Perawatan pascaoperasi kata dokter yang menangani butuh waktu 3 bulan.
 Benar- benar ujian terberat bagi nenek yang sudah renta mendapat sakit seperti ini. Berbaring, miring kanan, miring kiri, kata nenek sakit sekali.

Pascaoperasi  belum genap sebulan, Nenek menjalani perawatan di rumah. Sakit perut yang teramat dahsyat dan tak kuasa menahan kesakitan, nenek dirujuk kembali ke rumah sakit. Diagnosa dokter inveksi saluran kencing . Nenek pun opname lagi 5 hari.

 Kasihan sekali! Meleset dari prasangkaan manusia.  Baik nenek atau siapa pun menduga jika melalui tindakan operasi ( patah tulang, retak ) segera teratasi. Nyatanya prediksi itu salah besar. Nenek tetap saja dengan rintihan, dan erangan seperti awal. Sakitnya bertambah- tambah. Faktor usia bisa jadi banyak mempengaruhi, yah, nenek sudah 88 tahun usiannya, organ- organ tubuhnya sudah banyak yang aus.

"Ayo sini semua foto, buat kenang- kenangan, tahun depan belum karuan bisa ketemu lagi seperti ini!", perintah nenek pada semua yang hadir, usai acara salat Id fitrih 1442 H di teras depan rumahnya . 

Salat Id kala pandemi, saat salat Id harus dilakukan di rumah- rumah. Aku bersama suami serta kedua anakku lebih memilih salat di rumah nenek, bersama kerabat dekat yang kala itu sekitar 30 orang. Nenek terlihat sumringah dengan senyum mengembang  dalam jepretan kamera android.
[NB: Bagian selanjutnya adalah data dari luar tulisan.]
/-- O5. With NV not enabled, or no NaN that sets it: FMIN and FMAX return the operand with the smaller or larger value, −0 below +0,
the other operand for one NaN, 0x7FC0_0000 for two, NV for a signalling NaN; FEQ writes 1 for equal operands (+0 equals −0),
else 0, NV only for a signalling NaN; FLT and FLE write 1 or 0 and for any NaN set NV and write 0; FCLASS writes the 10-bit mask
of the operand’s kind and no flag. Each completes, and changes nothing else but the pc and cstat.
[08_scalar_and_control_instructions.md, R170] -/
def Obligations.FpMinMaxCompareClassify : Prop :=
  ∀ (s : State) (d a b : GReg), let x := (s.me.readG a).toNat % 2 ^ 32; let y := (s.me.readG b).toNat % 2 ^ 32
    let sig : Flags := if Claim.fpSignalling x || Claim.fpSignalling y then 0x010#12 else 0
    let any : Flags := if Claim.fpNan x || Claim.fpNan y then 0x010#12 else 0
    let below : Bool := decide (Claim.fpKey x < Claim.fpKey y) ||
      (decide (Claim.fpKey x = Claim.fpKey y) && Claim.fpNeg x && !Claim.fpNeg y)
    let pick (first : Bool) : Nat := if Claim.fpNan x && Claim.fpNan y then 0x7FC00000 else if Claim.fpNan x then y
      else if Claim.fpNan y then x else if first then x else y
    (sig &&& s.me.enabled = 0 →
      ComputesFlags (.fmin d a b) s 8 d (BitVec.ofNat 64 (pick below)) sig ∧
      ComputesFlags (.fmax d a b) s 8 d (BitVec.ofNat 64 (pick (!below))) sig ∧
      ComputesFlags (.feq d a b) s 8 d
        (if Claim.fpNan x = false ∧ Claim.fpNan y = false ∧ Claim.fpKey x = Claim.fpKey y then 1 else 0) sig) ∧
    (any &&& s.me.enabled = 0 →
      ComputesFlags (.flt d a b) s 8 d
        (if Claim.fpNan x = false ∧ Claim.fpNan y = false ∧ Claim.fpKey x < Claim.fpKey y then 1 else 0) any ∧
      ComputesFlags (.fle d a b) s 8 d
        (if Claim.fpNan x = false ∧ Claim.fpNan y = false ∧ Claim.fpKey x ≤ Claim.fpKey y then 1 else 0) any) ∧
    Computes (.fclass d a) s 8 d
      (let n := Claim.fpNeg x
       if Claim.fpNan x then (if Claim.fpSignalling x then 0x100 else 0x200)
       else if Claim.fpExp x = 255 then (if n then 0x001 else 0x080)
       else if Claim.fpExp x ≠ 0 then (if n then 0x002 else 0x040)
       else if Claim.fpFrac x ≠ 0 then (if n then 0x004 else 0x020)
       else (if n then 0x008 else 0x010))

/-- O6. For finite operands, with no enabled flag raised, FADD, FSUB, FMUL and FFMA complete with a result that is at least as near
to the exact sum, difference, product or fused sum as every finite FP32 number, an even one when two are equally near, or ±Inf
with OF and NX from half a unit above the largest finite number on; NX is raised exactly when the result is not exact.
[06_number_formats.md, R134; 08_scalar_and_control_instructions.md, R168] -/
def Obligations.FpSumsAndProductsRoundToNearest : Prop :=
  ∀ (s : State) (d a b c : GReg), let f (r : GReg) : Nat := (s.me.readG r).toNat % 2 ^ 32
    let x := Claim.fpKey (f a); let y := Claim.fpKey (f b); let z := Claim.fpKey (f c)
    Claim.fpFinite (f a) → Claim.fpFinite (f b) → Claim.fpFinite (f c) → s.me.cfemask = 0 → s.me.nlt = false →
      (∃ r fl, ComputesFlags (.fadd d a b) s 8 d (BitVec.ofNat 64 r) fl ∧ Claim.RoundsTo (x + y) 1 r fl) ∧
      (∃ r fl, ComputesFlags (.fsub d a b) s 8 d (BitVec.ofNat 64 r) fl ∧ Claim.RoundsTo (x - y) 1 r fl) ∧
      (∃ r fl, ComputesFlags (.fmul d a b) s 8 d (BitVec.ofNat 64 r) fl ∧ Claim.RoundsTo (x * y) (2 ^ 149) r fl) ∧
      (∃ r fl, ComputesFlags (.ffma d a b c) s 8 d (BitVec.ofNat 64 r) fl ∧
        Claim.RoundsTo (x * y + z * 2 ^ 149) (2 ^ 149) r fl)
Kami bergantian dan mengantre untuk mengabadikan foto bersama nenek. 

Dari generasi 1 ( ibuku) bersama saudara- saudaranya yang hadir. Terus masing- masing keluarga generasi 1 ( anak, cucu dan menantu). Para cucu dan menantu putra, para cucu dan menantu putri. Mengenang itu bahagianya. Sungguh merupakan kebersamaan yang penuh kesan. Walau kondisi lebaran saat itu bisa dikatakan sepi. Covid memang membatasi kebersamaan  momen Idul Fitrih di rumah nenek. Namun senyuman nenek mengembang ceria sekali.

"Ya Allah ampuni saya, saya mohon ampun ya rabb!" teriakan nenek lantang mengaduh kesakitan, bubarkan lamunanku. Aku terpaku tidak tahu mau berbuat apa. Dalam kesakitannya antara sadar dan tidak sadar, nenek menumpahkan segala emosinya. Mulai menyesalkan kenapa kok ujian sakitnya diberikan saat usia renta, mengapa tidak kala muda. Protes tentang kesalahan apa sehingga Allah menghukumnya dengan ujian sakit yang menurutnya dahsyat luar biasa.

Semalaman hingga siang nenek belum tidur. Yang nemani nenek bergantian tidur dirundingkan sendiri antarsaudara. Ibuku yang paling betah tidak tidur menjaga nenek. Kata nenek, mereka enak tidur gantian, sementara nenek tidak ada yang menggantikan,  terjaga terus sampai siang hari. Ngantuk berat tapi sakit yang dirasakan tubuhnya tidak bisa menidurkan dirinya barang sesaat juga.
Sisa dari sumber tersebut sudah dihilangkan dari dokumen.